Significance. If the two-stage separation reliably converts contrastive feedback into stable, dense process rewards that resolve the sparse-outcome instability identified in prior RL memory work, the framework could advance long-horizon memory management for personalized LLM agents by providing both interpretability (via the explicit guideline) and empirical gains. The cognitive analogy and explicit decoupling of guideline induction from policy optimization are conceptually attractive strengths.
major comments (3)
- [Abstract] Abstract: the central claims of 'consistent improvements over strong baselines with favorable robustness, transferability, and efficiency' are stated without any quantitative metrics, error bars, baseline descriptions, or ablation results, preventing assessment of effect sizes or whether the two-stage procedure actually outperforms direct RL or static rules.
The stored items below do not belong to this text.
-- ==== Sys2Proof/Machine/Step.lean ====
section
/-! DEFINITION. One step: the host's oldest coming access takes effect (rules R70, R300); with none pending the
accelerator is idle with all state held (R284; log 11). -/

namespace Sys2Proof.Machine

/-- One step of the machine. -/
def step (s : State) : Host.Outcome State Fault Refusal :=
  match s.host with
  | [] => .next s
  | h :: rest => hostStep h { s with host := rest }

/-- s with the command word w as the host's next access, a write to CMD, ahead of those already pending (log 1). BUSY is
0, as it always is when the host writes (R300). -/
def State.withFetchWord (s : State) (nbits w : Nat) : State :=
  { s with
    busy := false
    host := .regWrite 32 (s.params.mmioBase + 4) (BitVec.ofNat 32 (w % 2 ^ nbits)) :: s.host }

end Sys2Proof.Machine
end

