/-- R125: with TREE_RAM[0] = 0 and TREE_RAM[1] = -1, TREE_READ of tree 15 from 0 is one decision of probability PROB[0]:
it does what BD_BOOL of that probability does. -/
def Obligations.TwoLeafTreeIsBool : Prop :=
  ∀ s : State, s.treeRam.getD 0 0#8 = 0#8 → s.treeRam.getD 1 0#8 = BitVec.ofInt 8 (-1) →
    exec (.treeRead 15#4 0#5) s = exec (.bdBool (s.probAt 0)) s

/-! Coefficients and transforms. -/

/-- R142: DEQUANT of a block 0..24 completes: coefficient 0 is multiplied by DQ_DC, the others by DQ_AC, truncated to 16
bits; every other coefficient, EOB and all else are unchanged. -/
def Obligations.DequantMultiplies : Prop :=
  ∀ (blk : BitVec 5) (s : State), blk.toNat ≤ 24 →
    ∃ t : State, exec (.dequant blk) s = .next t ∧ t = { s with coef := t.coef, done := true, busy := false } ∧
      t.coefAt blk.toNat 0 = trunc16 (s.coefAt blk.toNat 0 * (s.dq.extractLsb' 0 16).toInt) ∧
      (∀ i : Nat, 1 ≤ i → i < 16 →
        t.coefAt blk.toNat i = trunc16 (s.coefAt blk.toNat i * (s.dq.extractLsb' 16 16).toInt)) ∧
      ∀ b i : Nat, b < 25 → i < 16 → b ≠ blk.toNat → t.coefAt b i = s.coefAt b i

/-- R143, R144, R145: IWHT writes the DC of luma block k with output k of the inverse WHT of block 24, IWHT_DC with
trunc16((dc + 3) >> 3); IWHT_AUTO does the first when EOB[24] > 1, else the second; all complete, and every other
coefficient and all else are unchanged. -/
def Obligations.InverseWhtWritesTheDcs : Prop :=
  ∀ s : State,
    let writes := fun (i : Instr) (good : (Nat → Int) → Prop) =>
      ∃ t : State, exec i s = .next t ∧ t = { s with coef := t.coef, done := true, busy := false } ∧
        good (fun k => t.coefAt k 0) ∧
        ∀ b i : Nat, b < 25 → i < 16 → ¬ (b < 16 ∧ i = 0) → t.coefAt b i = s.coefAt b i
    let full := fun dcs : Nat → Int => ∃ O : Nat → Int, IsInvWht (s.coefAt 24) O ∧ ∀ k : Nat, k < 16 → dcs k = O k
    let dcOnly := fun dcs : Nat → Int => ∀ k : Nat, k < 16 → dcs k = trunc16 ((s.coefAt 24 0 + 3) / 8)
    writes .iwht full ∧ writes .iwhtDc dcOnly ∧
      (1 < s.eobAt 24 → writes .iwhtAuto full) ∧ (s.eobAt 24 ≤ 1 → writes .iwhtAuto dcOnly)

/-- R147, R148, R149, R146: on a block 0..23 and an admitted footprint the three commands complete: the destination block
holds the clamped sum of the residual and the prediction bytes as they were before the command, the residual being
InvDCT of the block for IDCT_ADD (and IDCT_AUTO_ADD with EOB > 1), (dc + 4) >> 3 in every position for IDCT_DC_ADD (and
IDCT_AUTO_ADD with EOB <= 1); every other byte, the coefficients and all else are unchanged. -/
def Obligations.IdctAddsTheResidual : Prop :=
  ∀ (blk : BitVec 5) (s : State), blk.toNat ≤ 23 → (∀ a ∈ s.footprintOf (.idctAdd blk), s.admits a = true) →
    let adds := fun (i : Instr) (residual : (Nat → Int) → Prop) =>
      ∃ (t : State) (Y : Nat → Int), exec i s = .next t ∧ t = { s with mem := t.mem, done := true, busy := false } ∧
        residual Y ∧ s.AddsBlock Y t.mem
    let full := fun Y : Nat → Int => IsInvDct (s.coefAt blk.toNat) Y
    let dcOnly := fun Y : Nat → Int => ∀ k : Nat, Y k = (s.coefAt blk.toNat 0 + 4) / 8
    adds (.idctAdd blk) full ∧ adds (.idctDcAdd blk) dcOnly ∧
      (1 < s.eobAt blk.toNat → adds (.idctAutoAdd blk) full) ∧
      (s.eobAt blk.toNat ≤ 1 → adds (.idctAutoAdd blk) dcOnly)

/-- R144, R148 (corner cases): on a block whose coefficients 1..15 are all 0 the DC-only transforms do what the full ones
do. -/
def Obligations.DcOnlyTransformsAgree : Prop :=
  ∀ s : State,
    ((∀ i : Nat, 1 ≤ i → i < 16 → s.coefAt 24 i = 0) → exec .iwhtDc s = exec .iwht s) ∧
    ∀ blk : BitVec 5, (∀ i : Nat, 1 ≤ i → i < 16 → s.coefAt blk.toNat i = 0) →
      exec (.idctDcAdd blk) s = exec (.idctAdd blk) s

/-- R150: after COEF_CLEAR every COEF and EOB word reads 0; nothing else changes but DONE. -/
def Obligations.CoefClearClears : Prop :=
  ∀ s : State, ∃ t : State, exec .coefClear s = .next t ∧
    t = { s with coef := t.coef, eob := t.eob, done := true, busy := false } ∧
    (∀ b i : Nat, b < 25 → i < 16 → t.coefAt b i = 0 ∧ t.eobAt b = 0) ∧
    ∀ off : Nat, off % 4 = 0 → 0x100 ≤ off → off < 0x43C → t.readReg off = 0#32

/-! Prediction. -/

/-- R182, R170: INTRA_B4 with a mode 0..9 and an admitted footprint completes: the destination block holds Pred4 of the
mode on the neighbours as they were before the command; every other byte and all else are unchanged. The order of writes
to bytes a stride makes coincide is the model's (log 14). -/
def Obligations.IntraB4Predicts : Prop :=
  ∀ (mode : BitVec 4) (s : State), mode.toNat ≤ 9 → (∀ a ∈ s.footprintOf (.intraB4 mode), s.admits a = true) →
    ∃ (t : State) (md : SubMode) (above left : List Int) (corner : Int),
      exec (.intraB4 mode) s = .next t ∧ t = { s with mem := t.mem, done := true, busy := false } ∧
      [SubMode.bDc, .bTm, .bVe, .bHe, .bLd, .bRd, .bVr, .bVl, .bHd, .bHu][mode.toNat]? = some md ∧
      above = (List.range 8).map (fun j => Memory.pixel s.mem (pixAddr (s.arg 0) 0#32 0 (j : Nat))) ∧
      left = (List.range 4).map (fun r => Memory.pixel s.mem (pixAddr (s.arg 1) (s.arg 2) (r : Nat) 0)) ∧
      corner = Memory.pixel s.mem (pixAddr (s.arg 0) 0#32 0 (-1)) ∧
      StoresBlock s.mem t.mem (s.arg 3) (s.arg 4) 4 4 (pred4 md above left corner)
- [Method] Description of the two-stage framework: the guideline produced by contrastive feedback in stage 1 is used directly to define the process rewards in stage 2, creating a circular dependency in which the RL optimization target is shaped by the same learned component without an independent external benchmark or validation that the guideline is optimal or general.
- [Experiments] Evaluation section: no ablation, convergence argument, or analysis is supplied demonstrating that the induced guideline measurably reduces reward sparsity or variance in the multi-turn RL stage, despite the abstract explicitly identifying sparse outcome rewards as the source of instability in prior work.
minor comments (1)
- The term 'textual gradients' is used without a formal definition or worked example showing how contrastive pairs are converted into an update rule for the guideline.
Simulated Author's Rebuttal
We thank the referee for the constructive comments and positive recognition of the conceptual contributions. We address each major comment point by point below, clarifying our approach where needed and committing to revisions that strengthen the presentation without altering the core claims.
read point-by-point responses
-
Referee: [Abstract] Abstract: the central claims of 'consistent improvements over strong baselines with favorable robustness, transferability, and efficiency' are stated without any quantitative metrics, error bars, baseline descriptions, or ablation results, preventing assessment of effect sizes or whether the two-stage procedure actually outperforms direct RL or static rules.
Authors: We agree that the abstract would benefit from greater specificity to convey effect sizes. In the revised version we will insert concise quantitative highlights drawn from the experimental results (e.g., average accuracy gains across the three benchmarks and reference to statistical robustness), while remaining within the abstract length constraint. Baseline families and the two-stage versus direct-RL comparison will be mentioned at a high level. revision: yes
-
Referee: [Method] Description of the two-stage framework: the guideline produced by contrastive feedback in stage 1 is used directly to define the process rewards in stage 2, creating a circular dependency in which the RL optimization target is shaped by the same learned component without an independent external benchmark or validation that the guideline is optimal or general.
Authors: The two stages are strictly sequential and non-circular. Stage 1 performs an independent optimization of the guideline using only contrastive textual feedback; once induced, the guideline is frozen and supplied as a fixed reward-shaping function to Stage 2. The RL policy is then optimized against this fixed external signal. We will add explicit wording and a diagram annotation in the method section to emphasize the one-way information flow and note that the guideline itself can be inspected or validated on held-out data independently of the RL stage. revision: partial
-
Referee: [Experiments] Evaluation section: no ablation, convergence argument, or analysis is supplied demonstrating that the induced guideline measurably reduces reward sparsity or variance in the multi-turn RL stage, despite the abstract explicitly identifying sparse outcome rewards as the source of instability in prior work.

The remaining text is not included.